*Work required*
Look through the data below and work out how many lines contain the string "under". Give the number alone.

*Extracted data*
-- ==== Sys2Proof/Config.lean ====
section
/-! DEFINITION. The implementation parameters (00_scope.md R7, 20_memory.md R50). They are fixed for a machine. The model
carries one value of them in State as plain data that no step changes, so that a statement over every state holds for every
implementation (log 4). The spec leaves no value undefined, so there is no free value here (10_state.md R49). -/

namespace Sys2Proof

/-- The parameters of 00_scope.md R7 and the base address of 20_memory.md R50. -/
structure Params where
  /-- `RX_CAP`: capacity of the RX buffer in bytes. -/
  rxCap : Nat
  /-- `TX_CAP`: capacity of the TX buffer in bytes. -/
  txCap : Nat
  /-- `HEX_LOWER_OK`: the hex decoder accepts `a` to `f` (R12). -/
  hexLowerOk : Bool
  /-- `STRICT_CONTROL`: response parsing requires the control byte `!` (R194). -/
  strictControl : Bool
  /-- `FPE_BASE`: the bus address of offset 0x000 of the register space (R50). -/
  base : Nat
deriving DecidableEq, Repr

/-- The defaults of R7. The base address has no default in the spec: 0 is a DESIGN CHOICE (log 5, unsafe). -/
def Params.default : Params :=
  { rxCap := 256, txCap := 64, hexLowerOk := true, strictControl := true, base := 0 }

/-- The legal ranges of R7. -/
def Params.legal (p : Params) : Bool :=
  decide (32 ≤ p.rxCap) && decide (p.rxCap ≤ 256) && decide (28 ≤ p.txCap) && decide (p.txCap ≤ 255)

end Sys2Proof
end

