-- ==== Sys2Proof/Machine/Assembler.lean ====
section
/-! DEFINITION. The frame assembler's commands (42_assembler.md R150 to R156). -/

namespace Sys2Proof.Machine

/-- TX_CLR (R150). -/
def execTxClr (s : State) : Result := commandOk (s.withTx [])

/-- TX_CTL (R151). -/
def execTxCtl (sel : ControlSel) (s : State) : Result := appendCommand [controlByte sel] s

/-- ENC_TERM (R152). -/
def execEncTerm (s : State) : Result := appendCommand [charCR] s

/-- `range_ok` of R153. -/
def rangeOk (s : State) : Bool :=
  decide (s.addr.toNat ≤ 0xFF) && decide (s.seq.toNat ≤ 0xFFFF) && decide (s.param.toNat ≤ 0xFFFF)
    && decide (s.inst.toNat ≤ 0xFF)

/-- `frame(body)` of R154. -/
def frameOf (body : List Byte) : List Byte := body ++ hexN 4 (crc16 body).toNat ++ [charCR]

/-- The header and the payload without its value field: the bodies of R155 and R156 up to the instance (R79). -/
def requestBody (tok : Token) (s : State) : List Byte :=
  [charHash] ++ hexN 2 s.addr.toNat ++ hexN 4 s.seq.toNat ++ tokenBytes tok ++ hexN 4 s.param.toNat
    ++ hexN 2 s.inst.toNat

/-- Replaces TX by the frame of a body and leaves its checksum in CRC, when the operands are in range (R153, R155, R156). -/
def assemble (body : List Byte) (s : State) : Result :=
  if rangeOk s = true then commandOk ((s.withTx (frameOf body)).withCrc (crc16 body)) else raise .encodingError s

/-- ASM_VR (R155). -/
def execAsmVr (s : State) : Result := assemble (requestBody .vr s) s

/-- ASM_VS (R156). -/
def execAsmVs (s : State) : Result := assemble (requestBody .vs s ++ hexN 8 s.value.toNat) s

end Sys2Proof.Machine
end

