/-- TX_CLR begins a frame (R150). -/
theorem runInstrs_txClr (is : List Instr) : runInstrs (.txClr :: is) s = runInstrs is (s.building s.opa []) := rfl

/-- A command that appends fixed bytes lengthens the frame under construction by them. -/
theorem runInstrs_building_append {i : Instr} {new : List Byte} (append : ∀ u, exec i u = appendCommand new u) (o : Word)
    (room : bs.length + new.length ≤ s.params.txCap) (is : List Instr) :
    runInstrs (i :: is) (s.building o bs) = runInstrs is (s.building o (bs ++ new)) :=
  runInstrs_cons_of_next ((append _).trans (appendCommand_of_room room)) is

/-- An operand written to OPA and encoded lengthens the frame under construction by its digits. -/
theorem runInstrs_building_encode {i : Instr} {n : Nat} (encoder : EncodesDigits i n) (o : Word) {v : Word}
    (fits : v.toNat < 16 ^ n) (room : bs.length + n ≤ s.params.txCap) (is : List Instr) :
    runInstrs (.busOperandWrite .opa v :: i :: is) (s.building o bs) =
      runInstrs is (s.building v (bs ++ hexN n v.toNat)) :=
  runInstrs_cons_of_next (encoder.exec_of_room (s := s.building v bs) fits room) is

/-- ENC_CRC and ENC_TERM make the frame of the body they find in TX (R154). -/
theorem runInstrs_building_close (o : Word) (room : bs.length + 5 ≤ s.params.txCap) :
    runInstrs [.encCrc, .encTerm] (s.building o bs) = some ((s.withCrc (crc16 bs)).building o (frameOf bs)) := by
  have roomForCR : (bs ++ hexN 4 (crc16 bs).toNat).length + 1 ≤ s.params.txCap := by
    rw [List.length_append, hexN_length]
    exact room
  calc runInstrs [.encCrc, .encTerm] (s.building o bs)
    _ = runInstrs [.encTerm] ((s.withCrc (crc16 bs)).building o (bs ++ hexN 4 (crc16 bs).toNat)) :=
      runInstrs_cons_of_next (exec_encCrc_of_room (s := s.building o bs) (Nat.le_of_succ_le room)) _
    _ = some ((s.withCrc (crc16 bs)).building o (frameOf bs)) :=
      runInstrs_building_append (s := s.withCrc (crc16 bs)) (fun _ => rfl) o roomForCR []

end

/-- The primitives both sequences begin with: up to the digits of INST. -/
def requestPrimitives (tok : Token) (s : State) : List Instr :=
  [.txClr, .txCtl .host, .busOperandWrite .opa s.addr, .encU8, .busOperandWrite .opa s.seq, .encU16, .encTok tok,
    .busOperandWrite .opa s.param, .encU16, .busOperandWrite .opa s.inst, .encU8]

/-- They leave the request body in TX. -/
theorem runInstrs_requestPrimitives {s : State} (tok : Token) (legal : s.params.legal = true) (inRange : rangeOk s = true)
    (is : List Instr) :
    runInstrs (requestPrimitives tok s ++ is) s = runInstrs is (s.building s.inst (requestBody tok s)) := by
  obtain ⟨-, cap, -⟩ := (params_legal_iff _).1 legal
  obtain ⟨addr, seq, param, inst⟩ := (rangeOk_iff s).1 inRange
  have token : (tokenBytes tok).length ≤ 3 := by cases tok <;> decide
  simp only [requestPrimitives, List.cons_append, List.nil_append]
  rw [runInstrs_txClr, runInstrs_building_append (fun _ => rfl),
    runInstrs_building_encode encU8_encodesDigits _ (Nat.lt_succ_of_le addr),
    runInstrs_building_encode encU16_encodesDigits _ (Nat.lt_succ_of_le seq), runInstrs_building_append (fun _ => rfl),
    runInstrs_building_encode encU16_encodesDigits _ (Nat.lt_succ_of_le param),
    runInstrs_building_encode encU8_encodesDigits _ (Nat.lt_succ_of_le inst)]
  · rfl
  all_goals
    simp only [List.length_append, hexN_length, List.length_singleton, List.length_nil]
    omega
* * *
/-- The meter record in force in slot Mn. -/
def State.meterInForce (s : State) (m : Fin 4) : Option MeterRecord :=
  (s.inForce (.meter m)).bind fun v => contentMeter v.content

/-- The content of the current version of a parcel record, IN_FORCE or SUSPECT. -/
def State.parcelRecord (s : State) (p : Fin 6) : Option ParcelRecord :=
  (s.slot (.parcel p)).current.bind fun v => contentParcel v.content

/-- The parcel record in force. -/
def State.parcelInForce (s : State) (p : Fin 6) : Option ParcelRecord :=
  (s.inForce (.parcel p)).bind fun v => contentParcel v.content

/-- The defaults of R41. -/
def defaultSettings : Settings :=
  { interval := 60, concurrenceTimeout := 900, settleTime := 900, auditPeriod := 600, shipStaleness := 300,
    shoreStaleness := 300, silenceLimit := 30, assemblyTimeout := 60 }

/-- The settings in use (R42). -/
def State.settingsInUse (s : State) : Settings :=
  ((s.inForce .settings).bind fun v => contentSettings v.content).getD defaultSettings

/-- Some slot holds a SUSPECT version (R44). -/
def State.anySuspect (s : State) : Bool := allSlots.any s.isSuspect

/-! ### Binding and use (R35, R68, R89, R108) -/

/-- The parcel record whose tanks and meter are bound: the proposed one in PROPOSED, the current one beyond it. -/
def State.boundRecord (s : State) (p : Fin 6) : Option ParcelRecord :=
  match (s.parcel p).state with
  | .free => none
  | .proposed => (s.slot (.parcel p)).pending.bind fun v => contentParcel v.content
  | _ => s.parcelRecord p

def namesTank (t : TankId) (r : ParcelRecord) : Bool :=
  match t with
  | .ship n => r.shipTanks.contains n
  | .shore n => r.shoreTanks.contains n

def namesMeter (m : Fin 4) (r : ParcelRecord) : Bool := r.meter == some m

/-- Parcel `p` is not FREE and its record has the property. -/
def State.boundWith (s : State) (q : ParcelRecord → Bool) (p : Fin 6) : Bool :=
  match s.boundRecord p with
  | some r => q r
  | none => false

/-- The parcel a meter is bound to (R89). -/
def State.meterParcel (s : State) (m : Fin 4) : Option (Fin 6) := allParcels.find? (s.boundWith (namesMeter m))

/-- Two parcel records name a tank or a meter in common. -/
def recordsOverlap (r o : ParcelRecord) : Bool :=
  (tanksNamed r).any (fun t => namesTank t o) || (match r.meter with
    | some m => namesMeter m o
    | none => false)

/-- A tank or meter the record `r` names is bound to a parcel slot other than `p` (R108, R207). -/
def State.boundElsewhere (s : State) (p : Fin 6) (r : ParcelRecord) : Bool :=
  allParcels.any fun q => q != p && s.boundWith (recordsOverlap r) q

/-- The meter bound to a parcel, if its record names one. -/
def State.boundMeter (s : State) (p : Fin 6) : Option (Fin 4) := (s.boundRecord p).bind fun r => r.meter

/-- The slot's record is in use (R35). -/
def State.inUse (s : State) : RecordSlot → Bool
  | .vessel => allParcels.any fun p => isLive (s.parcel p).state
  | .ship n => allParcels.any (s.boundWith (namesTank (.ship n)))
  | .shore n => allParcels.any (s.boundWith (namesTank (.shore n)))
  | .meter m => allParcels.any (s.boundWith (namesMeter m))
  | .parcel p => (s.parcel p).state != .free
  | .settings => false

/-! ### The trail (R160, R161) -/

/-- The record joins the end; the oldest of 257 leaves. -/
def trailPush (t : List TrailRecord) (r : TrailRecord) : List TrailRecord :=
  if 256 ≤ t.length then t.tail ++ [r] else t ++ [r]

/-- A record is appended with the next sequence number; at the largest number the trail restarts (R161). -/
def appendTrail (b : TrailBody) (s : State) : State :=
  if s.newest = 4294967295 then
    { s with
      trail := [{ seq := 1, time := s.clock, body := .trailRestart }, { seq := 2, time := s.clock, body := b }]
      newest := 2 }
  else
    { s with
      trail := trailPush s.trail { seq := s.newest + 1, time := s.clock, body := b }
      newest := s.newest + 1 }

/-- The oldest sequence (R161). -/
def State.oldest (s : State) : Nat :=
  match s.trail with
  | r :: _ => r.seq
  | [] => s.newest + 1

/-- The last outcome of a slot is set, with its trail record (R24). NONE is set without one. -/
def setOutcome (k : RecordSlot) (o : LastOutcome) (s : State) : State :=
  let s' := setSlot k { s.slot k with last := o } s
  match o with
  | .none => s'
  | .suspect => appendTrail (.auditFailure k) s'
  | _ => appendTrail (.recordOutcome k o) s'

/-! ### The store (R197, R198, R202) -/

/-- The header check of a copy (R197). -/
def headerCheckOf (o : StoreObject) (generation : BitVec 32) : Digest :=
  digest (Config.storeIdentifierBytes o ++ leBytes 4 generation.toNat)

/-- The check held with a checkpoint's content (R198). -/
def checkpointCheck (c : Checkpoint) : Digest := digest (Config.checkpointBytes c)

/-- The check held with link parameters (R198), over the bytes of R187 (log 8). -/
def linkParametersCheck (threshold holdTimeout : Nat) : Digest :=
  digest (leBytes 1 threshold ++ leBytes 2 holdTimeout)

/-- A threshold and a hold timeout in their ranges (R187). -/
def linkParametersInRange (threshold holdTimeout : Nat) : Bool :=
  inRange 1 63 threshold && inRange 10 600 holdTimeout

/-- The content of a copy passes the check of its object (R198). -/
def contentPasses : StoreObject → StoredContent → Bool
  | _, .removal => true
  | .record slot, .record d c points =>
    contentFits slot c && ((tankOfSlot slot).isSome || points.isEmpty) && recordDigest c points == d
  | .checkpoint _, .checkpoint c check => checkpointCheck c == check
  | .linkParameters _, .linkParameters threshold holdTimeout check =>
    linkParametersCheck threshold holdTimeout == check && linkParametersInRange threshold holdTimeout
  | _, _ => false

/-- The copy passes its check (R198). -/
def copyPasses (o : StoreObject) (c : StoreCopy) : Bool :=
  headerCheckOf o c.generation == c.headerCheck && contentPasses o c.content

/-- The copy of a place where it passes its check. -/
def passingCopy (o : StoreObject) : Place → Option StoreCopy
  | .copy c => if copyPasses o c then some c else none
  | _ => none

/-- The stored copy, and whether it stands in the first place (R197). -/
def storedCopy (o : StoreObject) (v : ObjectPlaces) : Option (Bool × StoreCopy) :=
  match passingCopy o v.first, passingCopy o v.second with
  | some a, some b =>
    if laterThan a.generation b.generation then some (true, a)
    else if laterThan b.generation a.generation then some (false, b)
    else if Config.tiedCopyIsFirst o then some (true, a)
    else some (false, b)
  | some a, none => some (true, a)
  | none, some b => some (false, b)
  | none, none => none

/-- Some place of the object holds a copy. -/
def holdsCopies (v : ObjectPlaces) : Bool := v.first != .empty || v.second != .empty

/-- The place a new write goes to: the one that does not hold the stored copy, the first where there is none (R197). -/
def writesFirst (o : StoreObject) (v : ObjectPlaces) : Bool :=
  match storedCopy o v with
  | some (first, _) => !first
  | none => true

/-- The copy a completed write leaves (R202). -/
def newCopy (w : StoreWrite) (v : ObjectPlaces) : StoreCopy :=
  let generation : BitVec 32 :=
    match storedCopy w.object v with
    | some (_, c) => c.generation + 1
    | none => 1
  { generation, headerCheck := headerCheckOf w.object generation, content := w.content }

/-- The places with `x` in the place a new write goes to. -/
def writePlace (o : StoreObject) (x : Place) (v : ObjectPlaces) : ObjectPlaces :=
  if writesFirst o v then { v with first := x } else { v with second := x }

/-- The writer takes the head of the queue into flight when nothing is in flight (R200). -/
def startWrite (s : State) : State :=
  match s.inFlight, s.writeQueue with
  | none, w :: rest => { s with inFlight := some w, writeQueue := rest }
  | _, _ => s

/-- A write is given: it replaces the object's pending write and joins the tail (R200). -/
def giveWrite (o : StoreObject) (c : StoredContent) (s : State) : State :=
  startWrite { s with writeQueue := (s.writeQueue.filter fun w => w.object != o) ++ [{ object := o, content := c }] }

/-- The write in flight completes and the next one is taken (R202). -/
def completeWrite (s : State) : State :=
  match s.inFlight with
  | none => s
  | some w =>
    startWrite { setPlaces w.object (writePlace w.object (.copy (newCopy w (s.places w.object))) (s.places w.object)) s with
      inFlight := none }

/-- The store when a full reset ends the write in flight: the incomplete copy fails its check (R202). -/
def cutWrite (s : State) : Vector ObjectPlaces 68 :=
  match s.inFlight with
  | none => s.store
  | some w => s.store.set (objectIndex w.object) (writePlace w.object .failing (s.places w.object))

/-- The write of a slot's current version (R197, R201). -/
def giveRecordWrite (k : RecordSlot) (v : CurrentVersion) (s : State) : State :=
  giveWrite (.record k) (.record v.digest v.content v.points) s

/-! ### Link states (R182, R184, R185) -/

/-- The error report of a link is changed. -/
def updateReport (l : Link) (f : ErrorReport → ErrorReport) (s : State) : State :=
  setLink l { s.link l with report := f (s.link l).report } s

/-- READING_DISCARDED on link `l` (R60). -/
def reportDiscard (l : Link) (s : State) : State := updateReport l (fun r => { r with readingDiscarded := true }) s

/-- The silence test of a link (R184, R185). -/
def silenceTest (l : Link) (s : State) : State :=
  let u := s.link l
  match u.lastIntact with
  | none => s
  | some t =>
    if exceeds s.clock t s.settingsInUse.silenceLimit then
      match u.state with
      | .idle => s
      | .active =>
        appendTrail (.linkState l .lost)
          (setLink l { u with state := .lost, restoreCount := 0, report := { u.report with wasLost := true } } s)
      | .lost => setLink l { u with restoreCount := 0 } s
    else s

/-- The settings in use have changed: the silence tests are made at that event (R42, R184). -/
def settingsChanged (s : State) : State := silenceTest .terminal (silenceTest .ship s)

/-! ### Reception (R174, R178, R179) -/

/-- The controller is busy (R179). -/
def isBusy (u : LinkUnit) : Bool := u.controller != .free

*Solved problem*
2